Only the stretch of the listing below that runs from the line with "where the promotion" through the line with "cannot start: the" is to be printed, exactly and with both ends.

Supplied records:
-- Opening Marker --

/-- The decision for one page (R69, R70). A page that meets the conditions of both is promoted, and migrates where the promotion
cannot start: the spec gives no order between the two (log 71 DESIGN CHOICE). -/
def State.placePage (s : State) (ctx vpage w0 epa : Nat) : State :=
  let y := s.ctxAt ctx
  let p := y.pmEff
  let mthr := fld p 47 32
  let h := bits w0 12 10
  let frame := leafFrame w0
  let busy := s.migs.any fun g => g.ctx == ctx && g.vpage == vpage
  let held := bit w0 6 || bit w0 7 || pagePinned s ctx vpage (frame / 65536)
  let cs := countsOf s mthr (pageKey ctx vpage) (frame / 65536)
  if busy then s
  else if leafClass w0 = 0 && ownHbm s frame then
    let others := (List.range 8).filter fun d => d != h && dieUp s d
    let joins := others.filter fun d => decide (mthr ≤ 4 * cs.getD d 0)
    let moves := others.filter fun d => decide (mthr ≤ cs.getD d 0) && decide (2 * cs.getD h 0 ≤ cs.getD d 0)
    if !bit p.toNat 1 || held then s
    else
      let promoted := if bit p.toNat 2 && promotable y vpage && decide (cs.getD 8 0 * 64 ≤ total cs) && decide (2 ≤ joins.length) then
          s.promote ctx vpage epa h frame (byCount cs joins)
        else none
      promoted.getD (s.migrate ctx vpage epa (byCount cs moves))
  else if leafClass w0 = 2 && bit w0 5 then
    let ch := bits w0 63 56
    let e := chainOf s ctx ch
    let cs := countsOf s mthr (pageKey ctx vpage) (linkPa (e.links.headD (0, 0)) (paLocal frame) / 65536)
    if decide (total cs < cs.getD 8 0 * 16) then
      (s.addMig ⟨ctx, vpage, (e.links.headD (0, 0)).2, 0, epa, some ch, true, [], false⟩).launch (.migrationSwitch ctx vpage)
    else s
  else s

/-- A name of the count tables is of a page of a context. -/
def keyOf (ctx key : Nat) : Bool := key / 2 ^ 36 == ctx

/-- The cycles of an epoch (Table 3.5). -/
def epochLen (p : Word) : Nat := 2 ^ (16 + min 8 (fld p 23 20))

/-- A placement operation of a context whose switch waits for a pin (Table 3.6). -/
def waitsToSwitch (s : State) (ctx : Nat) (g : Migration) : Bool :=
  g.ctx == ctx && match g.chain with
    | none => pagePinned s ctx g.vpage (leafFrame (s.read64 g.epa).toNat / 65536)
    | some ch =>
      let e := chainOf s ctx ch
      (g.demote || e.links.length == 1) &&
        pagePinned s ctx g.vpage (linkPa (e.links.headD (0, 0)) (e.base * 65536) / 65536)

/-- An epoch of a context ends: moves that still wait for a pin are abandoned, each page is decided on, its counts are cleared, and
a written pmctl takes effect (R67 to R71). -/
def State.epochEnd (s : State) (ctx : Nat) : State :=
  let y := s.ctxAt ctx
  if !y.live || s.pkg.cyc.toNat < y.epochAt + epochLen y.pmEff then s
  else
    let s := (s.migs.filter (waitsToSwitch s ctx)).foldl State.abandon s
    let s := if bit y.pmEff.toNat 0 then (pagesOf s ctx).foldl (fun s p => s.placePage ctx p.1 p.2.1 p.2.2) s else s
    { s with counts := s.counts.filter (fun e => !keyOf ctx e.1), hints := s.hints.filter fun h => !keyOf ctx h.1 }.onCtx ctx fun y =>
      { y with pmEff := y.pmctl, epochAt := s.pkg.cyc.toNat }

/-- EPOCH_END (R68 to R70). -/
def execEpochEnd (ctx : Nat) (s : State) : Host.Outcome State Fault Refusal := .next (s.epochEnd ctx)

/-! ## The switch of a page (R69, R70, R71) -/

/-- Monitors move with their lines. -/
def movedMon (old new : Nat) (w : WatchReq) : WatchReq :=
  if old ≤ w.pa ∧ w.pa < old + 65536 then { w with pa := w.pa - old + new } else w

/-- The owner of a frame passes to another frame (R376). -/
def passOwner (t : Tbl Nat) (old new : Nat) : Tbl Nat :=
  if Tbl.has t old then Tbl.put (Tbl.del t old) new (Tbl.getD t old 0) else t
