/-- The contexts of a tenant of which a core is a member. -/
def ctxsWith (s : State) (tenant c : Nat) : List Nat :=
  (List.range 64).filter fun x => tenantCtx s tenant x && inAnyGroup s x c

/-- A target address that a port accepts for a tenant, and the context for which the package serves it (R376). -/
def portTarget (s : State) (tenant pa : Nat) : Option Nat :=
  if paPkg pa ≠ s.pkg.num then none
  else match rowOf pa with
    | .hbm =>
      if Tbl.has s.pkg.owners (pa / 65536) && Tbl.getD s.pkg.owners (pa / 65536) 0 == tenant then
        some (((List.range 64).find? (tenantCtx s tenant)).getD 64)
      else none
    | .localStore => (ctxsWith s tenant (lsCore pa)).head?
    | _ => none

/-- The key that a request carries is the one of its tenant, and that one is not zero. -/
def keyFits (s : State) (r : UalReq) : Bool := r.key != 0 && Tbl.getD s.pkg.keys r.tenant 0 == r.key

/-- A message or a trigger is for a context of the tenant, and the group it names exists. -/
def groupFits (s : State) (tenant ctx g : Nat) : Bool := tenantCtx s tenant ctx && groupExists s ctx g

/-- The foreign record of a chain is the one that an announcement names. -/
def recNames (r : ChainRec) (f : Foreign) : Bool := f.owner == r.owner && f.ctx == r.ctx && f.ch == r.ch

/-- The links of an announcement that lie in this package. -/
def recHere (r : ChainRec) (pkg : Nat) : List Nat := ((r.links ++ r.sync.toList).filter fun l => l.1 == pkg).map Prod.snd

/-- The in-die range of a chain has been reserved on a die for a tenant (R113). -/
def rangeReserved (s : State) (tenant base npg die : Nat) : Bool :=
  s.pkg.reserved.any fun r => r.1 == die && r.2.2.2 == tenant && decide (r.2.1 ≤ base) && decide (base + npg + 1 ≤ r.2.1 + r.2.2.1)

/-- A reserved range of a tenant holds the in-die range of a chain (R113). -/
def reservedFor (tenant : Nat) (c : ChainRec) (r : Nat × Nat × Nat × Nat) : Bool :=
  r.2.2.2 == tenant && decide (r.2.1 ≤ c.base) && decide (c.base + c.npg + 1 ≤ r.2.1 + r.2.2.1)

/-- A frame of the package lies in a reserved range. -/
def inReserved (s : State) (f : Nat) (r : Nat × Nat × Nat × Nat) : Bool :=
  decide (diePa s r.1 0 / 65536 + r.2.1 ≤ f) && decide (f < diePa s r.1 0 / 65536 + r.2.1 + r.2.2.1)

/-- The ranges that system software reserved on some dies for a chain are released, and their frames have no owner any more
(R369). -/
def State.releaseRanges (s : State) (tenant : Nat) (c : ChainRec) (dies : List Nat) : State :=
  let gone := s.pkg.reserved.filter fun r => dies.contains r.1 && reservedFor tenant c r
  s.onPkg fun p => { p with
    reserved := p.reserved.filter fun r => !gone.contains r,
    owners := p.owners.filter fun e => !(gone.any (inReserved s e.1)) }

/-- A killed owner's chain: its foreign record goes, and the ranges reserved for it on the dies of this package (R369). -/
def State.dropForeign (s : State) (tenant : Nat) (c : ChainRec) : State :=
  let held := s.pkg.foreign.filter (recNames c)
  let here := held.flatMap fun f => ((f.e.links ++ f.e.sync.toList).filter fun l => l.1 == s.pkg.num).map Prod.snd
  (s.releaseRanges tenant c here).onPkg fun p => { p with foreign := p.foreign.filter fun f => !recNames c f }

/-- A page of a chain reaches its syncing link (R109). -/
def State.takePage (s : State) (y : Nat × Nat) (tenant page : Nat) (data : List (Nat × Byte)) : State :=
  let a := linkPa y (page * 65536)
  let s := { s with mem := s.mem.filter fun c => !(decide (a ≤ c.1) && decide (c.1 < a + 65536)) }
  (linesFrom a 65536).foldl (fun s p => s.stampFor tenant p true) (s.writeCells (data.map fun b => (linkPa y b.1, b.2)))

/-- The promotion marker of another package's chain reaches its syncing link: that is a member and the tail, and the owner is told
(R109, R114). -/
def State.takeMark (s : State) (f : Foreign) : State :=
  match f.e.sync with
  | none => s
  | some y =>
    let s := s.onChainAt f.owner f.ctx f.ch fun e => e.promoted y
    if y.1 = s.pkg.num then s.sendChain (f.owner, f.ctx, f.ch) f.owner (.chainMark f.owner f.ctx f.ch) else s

-- Closing Marker --
-- Opening Marker --

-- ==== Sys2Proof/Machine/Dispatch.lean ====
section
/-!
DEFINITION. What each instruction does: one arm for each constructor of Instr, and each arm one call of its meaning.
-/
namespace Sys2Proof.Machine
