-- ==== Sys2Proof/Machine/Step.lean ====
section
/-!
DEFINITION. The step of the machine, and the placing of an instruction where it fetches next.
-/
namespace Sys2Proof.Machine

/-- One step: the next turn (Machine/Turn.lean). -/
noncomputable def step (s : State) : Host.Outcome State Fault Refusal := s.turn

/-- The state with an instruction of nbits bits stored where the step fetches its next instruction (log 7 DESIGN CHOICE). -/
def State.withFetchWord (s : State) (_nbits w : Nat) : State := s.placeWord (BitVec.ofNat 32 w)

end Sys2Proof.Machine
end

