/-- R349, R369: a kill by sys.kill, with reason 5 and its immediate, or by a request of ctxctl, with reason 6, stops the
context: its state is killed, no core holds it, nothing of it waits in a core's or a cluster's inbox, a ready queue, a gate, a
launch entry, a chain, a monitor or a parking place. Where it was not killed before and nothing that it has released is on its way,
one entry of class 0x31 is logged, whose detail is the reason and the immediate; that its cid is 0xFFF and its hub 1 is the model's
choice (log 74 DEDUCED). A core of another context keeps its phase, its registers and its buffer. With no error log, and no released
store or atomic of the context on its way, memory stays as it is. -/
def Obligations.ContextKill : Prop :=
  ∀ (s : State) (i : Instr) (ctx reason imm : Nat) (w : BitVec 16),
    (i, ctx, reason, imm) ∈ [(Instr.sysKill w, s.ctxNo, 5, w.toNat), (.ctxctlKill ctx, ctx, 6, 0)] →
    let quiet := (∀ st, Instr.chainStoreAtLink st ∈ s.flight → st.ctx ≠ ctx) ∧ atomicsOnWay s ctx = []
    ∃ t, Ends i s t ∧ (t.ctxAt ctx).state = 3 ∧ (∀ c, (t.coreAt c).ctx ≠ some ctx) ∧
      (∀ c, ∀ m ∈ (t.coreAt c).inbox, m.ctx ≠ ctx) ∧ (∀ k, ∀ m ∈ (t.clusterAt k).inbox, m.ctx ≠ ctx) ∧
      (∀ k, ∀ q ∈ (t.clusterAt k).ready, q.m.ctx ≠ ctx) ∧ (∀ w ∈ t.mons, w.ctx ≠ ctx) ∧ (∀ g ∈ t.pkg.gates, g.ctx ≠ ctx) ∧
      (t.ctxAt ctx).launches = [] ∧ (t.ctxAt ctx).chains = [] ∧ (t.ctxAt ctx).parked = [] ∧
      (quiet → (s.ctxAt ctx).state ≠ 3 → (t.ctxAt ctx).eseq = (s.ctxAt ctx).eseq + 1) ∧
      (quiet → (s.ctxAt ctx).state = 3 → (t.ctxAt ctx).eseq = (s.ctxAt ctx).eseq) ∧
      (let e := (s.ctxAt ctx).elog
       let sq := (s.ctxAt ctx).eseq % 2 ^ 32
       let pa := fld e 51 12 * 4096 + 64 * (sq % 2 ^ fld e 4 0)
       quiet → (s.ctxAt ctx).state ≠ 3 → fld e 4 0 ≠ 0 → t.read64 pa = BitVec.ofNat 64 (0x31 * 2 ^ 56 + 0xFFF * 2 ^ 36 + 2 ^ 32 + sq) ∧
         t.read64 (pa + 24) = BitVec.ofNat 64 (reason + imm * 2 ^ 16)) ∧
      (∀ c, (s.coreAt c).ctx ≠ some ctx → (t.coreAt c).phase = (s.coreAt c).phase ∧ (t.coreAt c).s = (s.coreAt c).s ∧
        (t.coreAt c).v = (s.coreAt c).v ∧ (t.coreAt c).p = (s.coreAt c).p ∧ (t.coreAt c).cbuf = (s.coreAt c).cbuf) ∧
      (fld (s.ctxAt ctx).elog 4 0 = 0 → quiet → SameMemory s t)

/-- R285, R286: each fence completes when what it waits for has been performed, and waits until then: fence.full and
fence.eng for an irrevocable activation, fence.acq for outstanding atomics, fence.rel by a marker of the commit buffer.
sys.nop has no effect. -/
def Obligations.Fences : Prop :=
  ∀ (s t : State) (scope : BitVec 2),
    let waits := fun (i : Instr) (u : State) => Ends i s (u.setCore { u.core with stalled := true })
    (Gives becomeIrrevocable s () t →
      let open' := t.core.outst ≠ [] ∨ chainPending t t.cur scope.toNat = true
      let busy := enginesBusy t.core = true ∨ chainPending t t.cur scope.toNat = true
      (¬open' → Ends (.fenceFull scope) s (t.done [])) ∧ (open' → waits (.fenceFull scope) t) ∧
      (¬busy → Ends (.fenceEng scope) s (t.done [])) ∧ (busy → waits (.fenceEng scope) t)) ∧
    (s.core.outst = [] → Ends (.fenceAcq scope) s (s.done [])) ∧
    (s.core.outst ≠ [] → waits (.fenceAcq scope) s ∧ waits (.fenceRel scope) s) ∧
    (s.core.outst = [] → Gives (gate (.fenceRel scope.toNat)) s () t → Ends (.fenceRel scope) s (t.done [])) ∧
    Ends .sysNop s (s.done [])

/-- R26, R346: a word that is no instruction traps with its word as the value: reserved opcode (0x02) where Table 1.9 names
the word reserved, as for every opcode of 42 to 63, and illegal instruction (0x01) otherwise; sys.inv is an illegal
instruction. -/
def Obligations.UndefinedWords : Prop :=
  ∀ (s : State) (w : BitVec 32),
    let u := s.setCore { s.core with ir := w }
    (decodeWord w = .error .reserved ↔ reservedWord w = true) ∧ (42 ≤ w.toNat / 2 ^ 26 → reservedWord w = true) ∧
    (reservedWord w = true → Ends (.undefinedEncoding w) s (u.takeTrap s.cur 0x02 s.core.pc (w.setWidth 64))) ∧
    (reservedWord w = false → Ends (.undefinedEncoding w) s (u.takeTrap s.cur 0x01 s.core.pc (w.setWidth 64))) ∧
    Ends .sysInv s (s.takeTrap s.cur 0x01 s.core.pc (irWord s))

-- Closing Marker --
-- Opening Marker --

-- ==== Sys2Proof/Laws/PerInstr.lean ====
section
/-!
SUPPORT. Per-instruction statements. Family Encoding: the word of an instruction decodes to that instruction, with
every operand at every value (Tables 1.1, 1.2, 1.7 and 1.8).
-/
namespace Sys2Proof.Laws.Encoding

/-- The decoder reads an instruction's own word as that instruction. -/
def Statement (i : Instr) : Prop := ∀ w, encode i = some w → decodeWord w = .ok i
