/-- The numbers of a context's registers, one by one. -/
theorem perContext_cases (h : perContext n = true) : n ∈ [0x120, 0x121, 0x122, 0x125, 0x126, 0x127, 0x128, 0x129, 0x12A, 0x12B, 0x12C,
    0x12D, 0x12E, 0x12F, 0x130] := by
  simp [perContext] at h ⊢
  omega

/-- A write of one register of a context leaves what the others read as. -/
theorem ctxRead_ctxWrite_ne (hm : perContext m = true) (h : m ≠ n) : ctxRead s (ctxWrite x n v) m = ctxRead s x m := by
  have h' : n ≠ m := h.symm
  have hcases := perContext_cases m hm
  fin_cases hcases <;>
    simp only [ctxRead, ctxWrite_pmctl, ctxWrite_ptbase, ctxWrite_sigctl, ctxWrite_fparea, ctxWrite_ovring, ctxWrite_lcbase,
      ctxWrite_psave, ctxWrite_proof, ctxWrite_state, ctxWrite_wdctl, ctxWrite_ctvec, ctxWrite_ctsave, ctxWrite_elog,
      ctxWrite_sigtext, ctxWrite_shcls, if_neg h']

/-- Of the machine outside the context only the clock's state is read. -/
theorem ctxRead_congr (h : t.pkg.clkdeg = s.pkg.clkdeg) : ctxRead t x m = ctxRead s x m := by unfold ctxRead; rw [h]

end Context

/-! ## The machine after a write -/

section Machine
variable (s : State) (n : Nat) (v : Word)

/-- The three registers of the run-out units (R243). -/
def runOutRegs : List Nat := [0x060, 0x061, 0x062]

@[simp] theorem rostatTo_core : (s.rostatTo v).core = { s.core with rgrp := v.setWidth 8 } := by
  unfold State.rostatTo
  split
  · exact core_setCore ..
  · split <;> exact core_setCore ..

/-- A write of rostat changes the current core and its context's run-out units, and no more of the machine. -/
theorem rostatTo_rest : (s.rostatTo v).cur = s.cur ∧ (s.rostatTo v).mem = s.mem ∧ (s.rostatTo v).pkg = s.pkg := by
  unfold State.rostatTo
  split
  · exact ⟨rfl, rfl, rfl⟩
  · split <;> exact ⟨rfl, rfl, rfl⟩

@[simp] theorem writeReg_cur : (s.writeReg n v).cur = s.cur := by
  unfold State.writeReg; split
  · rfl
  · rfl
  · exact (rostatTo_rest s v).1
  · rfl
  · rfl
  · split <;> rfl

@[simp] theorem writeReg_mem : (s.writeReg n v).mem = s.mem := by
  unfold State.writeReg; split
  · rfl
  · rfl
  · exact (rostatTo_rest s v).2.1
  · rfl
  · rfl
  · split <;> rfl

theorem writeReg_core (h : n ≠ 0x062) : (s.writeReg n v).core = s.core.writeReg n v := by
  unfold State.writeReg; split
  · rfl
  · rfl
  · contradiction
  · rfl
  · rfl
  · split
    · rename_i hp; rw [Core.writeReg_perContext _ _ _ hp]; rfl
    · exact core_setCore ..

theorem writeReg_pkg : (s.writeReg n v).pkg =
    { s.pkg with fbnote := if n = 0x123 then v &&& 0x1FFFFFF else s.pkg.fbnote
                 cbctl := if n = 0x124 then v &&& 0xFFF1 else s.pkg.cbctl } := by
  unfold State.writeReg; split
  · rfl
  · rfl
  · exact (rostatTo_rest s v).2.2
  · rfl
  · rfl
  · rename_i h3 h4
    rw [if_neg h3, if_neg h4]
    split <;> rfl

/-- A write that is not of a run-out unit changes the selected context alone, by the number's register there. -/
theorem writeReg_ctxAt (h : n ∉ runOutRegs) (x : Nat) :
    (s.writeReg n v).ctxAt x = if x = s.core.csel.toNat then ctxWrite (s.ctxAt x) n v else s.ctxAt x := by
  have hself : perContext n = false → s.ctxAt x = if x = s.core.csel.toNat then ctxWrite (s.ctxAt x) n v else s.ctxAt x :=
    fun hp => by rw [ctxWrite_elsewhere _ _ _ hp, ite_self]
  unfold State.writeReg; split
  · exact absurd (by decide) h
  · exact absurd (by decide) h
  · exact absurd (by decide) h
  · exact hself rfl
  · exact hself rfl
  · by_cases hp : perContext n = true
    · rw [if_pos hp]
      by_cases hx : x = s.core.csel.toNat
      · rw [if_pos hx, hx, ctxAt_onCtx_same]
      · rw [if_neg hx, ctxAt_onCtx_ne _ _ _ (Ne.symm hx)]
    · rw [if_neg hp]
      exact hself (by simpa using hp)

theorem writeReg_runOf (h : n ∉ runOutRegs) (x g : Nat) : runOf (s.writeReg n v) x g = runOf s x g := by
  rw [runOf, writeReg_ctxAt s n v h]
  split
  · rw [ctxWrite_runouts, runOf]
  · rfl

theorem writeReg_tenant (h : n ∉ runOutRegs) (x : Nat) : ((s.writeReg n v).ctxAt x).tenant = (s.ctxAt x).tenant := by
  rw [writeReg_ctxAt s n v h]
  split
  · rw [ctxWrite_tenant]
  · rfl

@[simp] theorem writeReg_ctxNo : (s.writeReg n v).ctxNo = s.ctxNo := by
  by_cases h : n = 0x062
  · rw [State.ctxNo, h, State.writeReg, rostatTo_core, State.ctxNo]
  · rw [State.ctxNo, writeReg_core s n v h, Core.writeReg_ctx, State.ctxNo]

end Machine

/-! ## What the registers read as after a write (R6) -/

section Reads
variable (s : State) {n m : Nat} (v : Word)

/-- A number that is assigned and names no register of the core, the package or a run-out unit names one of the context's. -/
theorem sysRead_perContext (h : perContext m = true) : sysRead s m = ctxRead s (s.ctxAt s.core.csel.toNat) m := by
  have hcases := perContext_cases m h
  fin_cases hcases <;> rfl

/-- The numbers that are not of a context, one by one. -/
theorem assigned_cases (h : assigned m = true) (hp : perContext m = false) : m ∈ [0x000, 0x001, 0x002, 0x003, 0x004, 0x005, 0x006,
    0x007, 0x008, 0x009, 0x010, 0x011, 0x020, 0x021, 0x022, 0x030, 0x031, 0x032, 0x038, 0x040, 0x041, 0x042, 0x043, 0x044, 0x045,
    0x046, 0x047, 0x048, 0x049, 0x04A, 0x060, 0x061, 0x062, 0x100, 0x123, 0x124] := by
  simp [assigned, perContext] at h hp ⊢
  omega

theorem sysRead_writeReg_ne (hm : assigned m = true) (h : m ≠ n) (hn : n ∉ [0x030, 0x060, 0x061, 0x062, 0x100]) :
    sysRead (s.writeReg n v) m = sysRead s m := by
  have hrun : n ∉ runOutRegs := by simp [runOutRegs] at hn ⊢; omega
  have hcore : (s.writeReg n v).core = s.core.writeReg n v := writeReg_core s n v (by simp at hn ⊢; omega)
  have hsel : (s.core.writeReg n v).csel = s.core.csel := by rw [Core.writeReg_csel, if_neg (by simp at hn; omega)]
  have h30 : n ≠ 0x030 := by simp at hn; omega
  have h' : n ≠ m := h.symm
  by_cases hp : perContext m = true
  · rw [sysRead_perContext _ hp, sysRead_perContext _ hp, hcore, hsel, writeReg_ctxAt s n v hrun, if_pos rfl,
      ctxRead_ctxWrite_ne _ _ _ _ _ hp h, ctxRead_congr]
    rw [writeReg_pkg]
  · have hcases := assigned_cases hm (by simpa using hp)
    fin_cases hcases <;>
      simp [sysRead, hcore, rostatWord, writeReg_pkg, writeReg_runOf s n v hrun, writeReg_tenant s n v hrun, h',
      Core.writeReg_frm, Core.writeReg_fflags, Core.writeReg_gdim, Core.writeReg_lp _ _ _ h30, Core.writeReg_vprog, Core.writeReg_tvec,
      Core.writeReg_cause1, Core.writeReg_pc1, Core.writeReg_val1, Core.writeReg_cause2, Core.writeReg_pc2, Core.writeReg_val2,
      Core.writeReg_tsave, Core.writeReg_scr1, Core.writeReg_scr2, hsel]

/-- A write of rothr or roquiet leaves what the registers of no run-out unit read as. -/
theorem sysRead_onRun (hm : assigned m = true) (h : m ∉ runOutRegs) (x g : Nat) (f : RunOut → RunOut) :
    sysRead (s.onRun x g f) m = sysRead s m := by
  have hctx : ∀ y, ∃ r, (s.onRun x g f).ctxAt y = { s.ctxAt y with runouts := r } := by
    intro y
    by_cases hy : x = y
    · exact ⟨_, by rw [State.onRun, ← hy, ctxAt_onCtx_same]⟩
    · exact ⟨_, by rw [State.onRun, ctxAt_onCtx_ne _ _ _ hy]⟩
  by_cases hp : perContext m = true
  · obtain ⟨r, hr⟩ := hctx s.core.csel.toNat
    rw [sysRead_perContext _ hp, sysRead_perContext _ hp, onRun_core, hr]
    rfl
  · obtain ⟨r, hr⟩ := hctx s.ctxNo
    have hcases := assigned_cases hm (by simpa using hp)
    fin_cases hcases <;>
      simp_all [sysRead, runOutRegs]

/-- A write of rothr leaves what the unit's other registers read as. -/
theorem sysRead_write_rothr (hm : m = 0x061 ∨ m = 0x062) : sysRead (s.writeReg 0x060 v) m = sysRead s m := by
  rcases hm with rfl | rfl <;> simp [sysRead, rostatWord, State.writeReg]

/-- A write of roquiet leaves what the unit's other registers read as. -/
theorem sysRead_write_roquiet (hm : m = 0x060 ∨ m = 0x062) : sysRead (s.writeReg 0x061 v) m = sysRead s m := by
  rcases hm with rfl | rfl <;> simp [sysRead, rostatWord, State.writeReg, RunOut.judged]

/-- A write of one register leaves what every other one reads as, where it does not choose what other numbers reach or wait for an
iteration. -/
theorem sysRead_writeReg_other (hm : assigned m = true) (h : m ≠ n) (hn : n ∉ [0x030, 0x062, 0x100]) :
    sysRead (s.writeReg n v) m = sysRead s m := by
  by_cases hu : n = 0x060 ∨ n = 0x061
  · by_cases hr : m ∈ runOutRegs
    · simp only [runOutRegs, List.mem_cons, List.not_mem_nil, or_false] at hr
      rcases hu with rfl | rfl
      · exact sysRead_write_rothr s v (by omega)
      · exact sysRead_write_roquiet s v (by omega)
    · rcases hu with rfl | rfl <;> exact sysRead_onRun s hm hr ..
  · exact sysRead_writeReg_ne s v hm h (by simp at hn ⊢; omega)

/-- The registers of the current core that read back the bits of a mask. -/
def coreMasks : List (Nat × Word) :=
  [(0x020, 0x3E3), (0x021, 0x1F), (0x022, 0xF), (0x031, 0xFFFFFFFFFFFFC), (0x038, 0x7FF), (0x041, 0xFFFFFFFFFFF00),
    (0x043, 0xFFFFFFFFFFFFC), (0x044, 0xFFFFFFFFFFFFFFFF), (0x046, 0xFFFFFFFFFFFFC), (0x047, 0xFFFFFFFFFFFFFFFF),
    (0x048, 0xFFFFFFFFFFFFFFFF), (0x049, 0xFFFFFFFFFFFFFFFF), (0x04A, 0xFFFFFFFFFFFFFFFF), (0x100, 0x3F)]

-- Closing Marker --

Output of the exercise:
/-- The decision for one page (R69, R70). A page that meets the conditions of both is promoted, and migrates where the promotion
cannot start: the spec gives no order between the two (log 71 DESIGN CHOICE). -/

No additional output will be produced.